The worst thing I can imagine is myself dying with an epitaph: “born into a democracy; died under a dictator.” America will be swept aside and cast into the dustbin. Worse yet, we could descend into war or simply be auctioned off. If the level of incompetence is allowed to continue unabated our Nation cannot survive. We will fall into incompetence and corruption fueled purely by greed and malice.
Were it the malice of a foreign invaded, it wouldn’t hurt so much. This is the worst case, but little doubt that Trump 2.0 would be a giant shit show. Trump 1.0 was a shit show, but at least some adults with actual ethics were there to limit it. The adults are all gone now.
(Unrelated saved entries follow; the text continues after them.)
/-- The frame in flight ends: its display leaves the queue. -/
theorem endFrame {e : Engines} (h : e.LinksSafe) {n : Fin 8} {fr : Frame} (hfr : (e.linkOf n).frame = some fr) :
    (e.onLink n fun l => { l with frame := none, queue := l.queue.erase fr.display }).LinksSafe ∧
      e.online fr.display = true ∧ (∃ f, e.faceOf fr.display = some f ∧ f.link = n) ∧
      fr.display ∉ ((e.onLink n fun l => { l with frame := none, queue := l.queue.erase fr.display }).linkOf n).queue := by
  have hm : fr.display ∈ (e.linkOf n).queue := List.mem_of_mem_head? (h.flying n fr hfr)
  refine ⟨h.onLink n _ (fun _ => rfl) ⟨(h.once n).erase _, ?_, ?_, ?_⟩, (h.members n _ hm).1, (h.members n _ hm).2, ?_⟩
  · exact fun x hx => h.members n x (List.mem_of_mem_erase hx)
  · intro fr' hx; cases hx
  · intro hr
    show (e.linkOf n).queue.erase fr.display = []
    rw [(h.stopped n hr).1]; rfl
  · rw [Engines.linkOf_onLink, if_pos rfl]
    show fr.display ∉ (e.linkOf n).queue.erase fr.display
    rw [(h.once n).mem_erase_iff]
    exact fun x => x.1 rfl

theorem completeFrame {e : Engines} (h : e.LinksSafe) {n : Fin 8} {fr : Frame} (hfr : (e.linkOf n).frame = some fr) :
    (e.completeFrame n fr).LinksSafe := by
  obtain ⟨h1, hon, ⟨f, hf, hl⟩, hq⟩ := h.endFrame hfr
  unfold Engines.completeFrame
  dsimp only
  have hf1 : (e.onLink n fun l => { l with frame := none, queue := l.queue.erase fr.display }).faceOf fr.display = some f := hf
  have hon1 : (e.onLink n fun l => { l with frame := none, queue := l.queue.erase fr.display }).online fr.display = true := hon
  generalize (e.onLink n fun l => { l with frame := none, queue := l.queue.erase fr.display }) = b at h1 hq hf1 hon1
  have s2 : Same b (b.storeFace fr.display fun x => { x with strokes := x.strokes - fr.strokes }) :=
    Same.storeFace b _ _ fun _ => rfl
  have h2 := h1.storeFace fr.display (fun x => { x with strokes := x.strokes - fr.strokes }) fun _ => rfl
  split
  · obtain ⟨g, hg, hgl⟩ := s2.faceOf hf1
    exact h2.join ((s2.online _).trans hon1) hg (hgl.trans hl) hq
  · exact h2

theorem abortFrame {e : Engines} (h : e.LinksSafe) {n : Fin 8} {fr : Frame} (hfr : (e.linkOf n).frame = some fr) :
    (e.abortFrame n fr).LinksSafe := by
  obtain ⟨h1, hon, ⟨f, hf, hl⟩, hq⟩ := h.endFrame hfr
  exact h1.join hon hf hl hq

/-! ## Clearing, restart and reset -/

theorem clearTable {e : Engines} (h : e.LinksSafe) (A : Ambient) (w : Fin 5) : (e.clearTable A w).LinksSafe := by
  unfold Engines.clearTable
  split
  · exact h.clearCars A
  · split
    · exact h.clearRoster A
    · split
      · exact h.clearLabels A
      · split
        · exact h.clearPlayout
        · exact h

/-- With no face and no queue the laws hold. -/
theorem of_empty {e : Engines} (hf : e.face.faces = []) (hq : ∀ n, (e.linkOf n).queue = [] ∧ (e.linkOf n).frame = none) :
    e.LinksSafe := by
  have hn : ∀ d, e.faceOf d = none := fun d => by unfold Engines.faceOf; rw [hf]; rfl
  constructor
  · rw [hf]; rfl
  · rw [hf]; exact Nat.zero_le _
  · intro d f hd; rw [hn] at hd; cases hd
  · intro c d f g hc; rw [hn] at hc; cases hc
  · intro n; rw [(hq n).1]; exact List.nodup_nil
  · intro n d hd; rw [(hq n).1] at hd; cases hd
  · intro n fr hfr; rw [(hq n).2] at hfr; cases hfr
  · intro n _; exact ⟨(hq n).1, fun d f hd => by rw [hn] at hd; cases hd⟩

theorem fold_upd (g : Link → Link) (l : List (Fin 8)) (v : Vector Link 8) (P : Link → Prop) (hg : ∀ x, P (g x))
    (n : Fin 8) (hn : n ∈ l ∨ P v[n]) : P (l.foldl (fun v n => upd v n g) v)[n] := by
  induction l generalizing v with
  | nil => rcases hn with hn | hn
           · cases hn
           · exact hn
  | cons m l ih =>
    apply ih
    by_cases h : m = n
    · refine Or.inr ?_
      rw [get_upd, if_pos h]; exact hg _
    · rcases hn with hn | hn
      · rcases List.mem_cons.1 hn with hx | hx
        · exact absurd hx.symm h
        · exact Or.inl hx
      · refine Or.inr ?_
        rw [get_upd, if_neg h]; exact hn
“An abnormal reaction to an abnormal situation is normal behavior.” ― Victor Frankl
How to Cope?
The thing to remember most of all is that none of us can control what is going to happen. This is the result of forces and events beyond any of our control We are taking part, but only in the smallest way. We are for the most part observers. We will react to the events and our lives will be shaped by them. The shape of the future will be drawn by what is about to occur. This is a big deal. Not knowing what this future holds is the source of the anxiety.
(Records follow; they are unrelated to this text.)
-- ==== Sys2Proof/Laws/State.lean ====
section
/-! SUPPORT. What each operation of the part leaves as it was, field by field of State. -/

namespace Sys2Proof.Machine

@[simp] theorem State.engines_pending (s : State) (f : Ambient → Engines → Engines) : (s.engines f).pending = s.pending := rfl

@[simp] theorem State.engines_resetLow (s : State) (f : Ambient → Engines → Engines) : (s.engines f).resetLow = s.resetLow := rfl

@[simp] theorem State.engines_mem (s : State) (f : Ambient → Engines → Engines) : (s.engines f).mem = s.mem := rfl

@[simp] theorem State.engines_path (s : State) (f : Ambient → Engines → Engines) : (s.engines f).path = s.path := rfl

@[simp] theorem State.engines_asm (s : State) (f : Ambient → Engines → Engines) : (s.engines f).asm = s.asm := rfl

@[simp] theorem State.engines_fetch (s : State) (f : Ambient → Engines → Engines) : (s.engines f).fetch = s.fetch := rfl

@[simp] theorem State.engines_clock (s : State) (f : Ambient → Engines → Engines) : (s.engines f).clock = s.clock := rfl

@[simp] theorem State.engines_ring (s : State) (f : Ambient → Engines → Engines) : (s.engines f).ring = s.ring := rfl

@[simp] theorem State.report_pending (s : State) (ev : Event) : (s.report ev).pending = s.pending := rfl

@[simp] theorem State.report_resetLow (s : State) (ev : Event) : (s.report ev).resetLow = s.resetLow := rfl

@[simp] theorem State.report_mem (s : State) (ev : Event) : (s.report ev).mem = s.mem := rfl

@[simp] theorem State.report_path (s : State) (ev : Event) : (s.report ev).path = s.path := rfl

@[simp] theorem State.report_asm (s : State) (ev : Event) : (s.report ev).asm = s.asm := rfl

@[simp] theorem State.report_fetch (s : State) (ev : Event) : (s.report ev).fetch = s.fetch := rfl

@[simp] theorem State.report_clock (s : State) (ev : Event) : (s.report ev).clock = s.clock := rfl

@[simp] theorem State.report_ring (s : State) (ev : Event) : (s.report ev).ring = s.ring := rfl

@[simp] theorem State.refuseRecord_pending (s : State) (p : RecordPlace) (why : Reason) : (s.refuseRecord p why).pending = s.pending := rfl

@[simp] theorem State.refuseRecord_resetLow (s : State) (p : RecordPlace) (why : Reason) : (s.refuseRecord p why).resetLow = s.resetLow := rfl

@[simp] theorem State.refuseRecord_mem (s : State) (p : RecordPlace) (why : Reason) : (s.refuseRecord p why).mem = s.mem := rfl

@[simp] theorem State.refuseRecord_path (s : State) (p : RecordPlace) (why : Reason) : (s.refuseRecord p why).path = s.path := rfl

@[simp] theorem State.refuseRecord_asm (s : State) (p : RecordPlace) (why : Reason) : (s.refuseRecord p why).asm = s.asm := rfl

@[simp] theorem State.refuseRecord_fetch (s : State) (p : RecordPlace) (why : Reason) : (s.refuseRecord p why).fetch = s.fetch := rfl

@[simp] theorem State.refuseRecord_clock (s : State) (p : RecordPlace) (why : Reason) : (s.refuseRecord p why).clock = s.clock := rfl

@[simp] theorem State.refuseRecord_ring (s : State) (p : RecordPlace) (why : Reason) : (s.refuseRecord p why).ring = s.ring := rfl

@[simp] theorem State.handedOver_pending (s : State) : (s.handedOver).pending = s.pending := rfl

@[simp] theorem State.handedOver_resetLow (s : State) : (s.handedOver).resetLow = s.resetLow := rfl

@[simp] theorem State.handedOver_mem (s : State) : (s.handedOver).mem = s.mem := rfl

@[simp] theorem State.handedOver_path (s : State) : (s.handedOver).path = s.path := rfl

@[simp] theorem State.handedOver_fetch (s : State) : (s.handedOver).fetch = s.fetch := rfl

@[simp] theorem State.handedOver_clock (s : State) : (s.handedOver).clock = s.clock := rfl

@[simp] theorem State.handedOver_ring (s : State) : (s.handedOver).ring = s.ring := rfl

@[simp] theorem State.handedOver_eng (s : State) : (s.handedOver).eng = s.eng := rfl

@[simp] theorem State.poweredOn_pending (s : State) : (s.poweredOn).pending = s.pending := rfl

@[simp] theorem State.poweredOn_mem (s : State) : (s.poweredOn).mem = s.mem := rfl

@[simp] theorem State.resetFall_pending (s : State) : (s.resetFall).pending = s.pending := rfl

@[simp] theorem State.resetFall_mem (s : State) : (s.resetFall).mem = s.mem := rfl

@[simp] theorem State.resetFall_asm (s : State) : (s.resetFall).asm = s.asm := rfl

@[simp] theorem State.resetFall_fetch (s : State) : (s.resetFall).fetch = s.fetch := rfl

@[simp] theorem State.resetFall_clock (s : State) : (s.resetFall).clock = s.clock := rfl

@[simp] theorem State.resetFall_ring (s : State) : (s.resetFall).ring = s.ring := rfl

@[simp] theorem State.resetFall_eng (s : State) : (s.resetFall).eng = s.eng := rfl

@[simp] theorem State.usTick_pending (s : State) : (s.usTick).pending = s.pending := rfl

@[simp] theorem State.usTick_resetLow (s : State) : (s.usTick).resetLow = s.resetLow := rfl

@[simp] theorem State.usTick_mem (s : State) : (s.usTick).mem = s.mem := rfl

@[simp] theorem State.usTick_asm (s : State) : (s.usTick).asm = s.asm := rfl

@[simp] theorem State.usTick_fetch (s : State) : (s.usTick).fetch = s.fetch := rfl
I think the first thing to put your arms around is that things will be bad no matter what. It is a matter of degree. History in the long run is on the side of all of this shit working out. The USA has survived many horrible events and eras. We have continued to exist and even thrive through it all. We will most likely muddle our way through this disaster. In a sense, this is the answer of tragic optimism. Nonetheless, this is a moment of peril for the USA not experienced since the Civil War. Even the fascist threat of World War two didn’t feature this level of threat. Now the fascist threat is inside our Nation. About half the voters seem okay with being led by that fascist.
“Forces beyond your control can take away everything you possess except one thing, your freedom to choose how you will respond to the situation.” ― Victor Frankl
Nonetheless, we should probably be OK, eventually. We’ve been alright before and weathered storms. The biggest question in that statement is how much blood will be shed to get us there. Can we navigate this crisis without killing a lot of our fellow citizens? Can we break the fever and start solving our very real problems in a rational, constructive way? The alternative is a rampant destruction of our institutions and governance followed by a reconstruction. At best, this will be a near-death experience. It will be a truly shitty way to exist.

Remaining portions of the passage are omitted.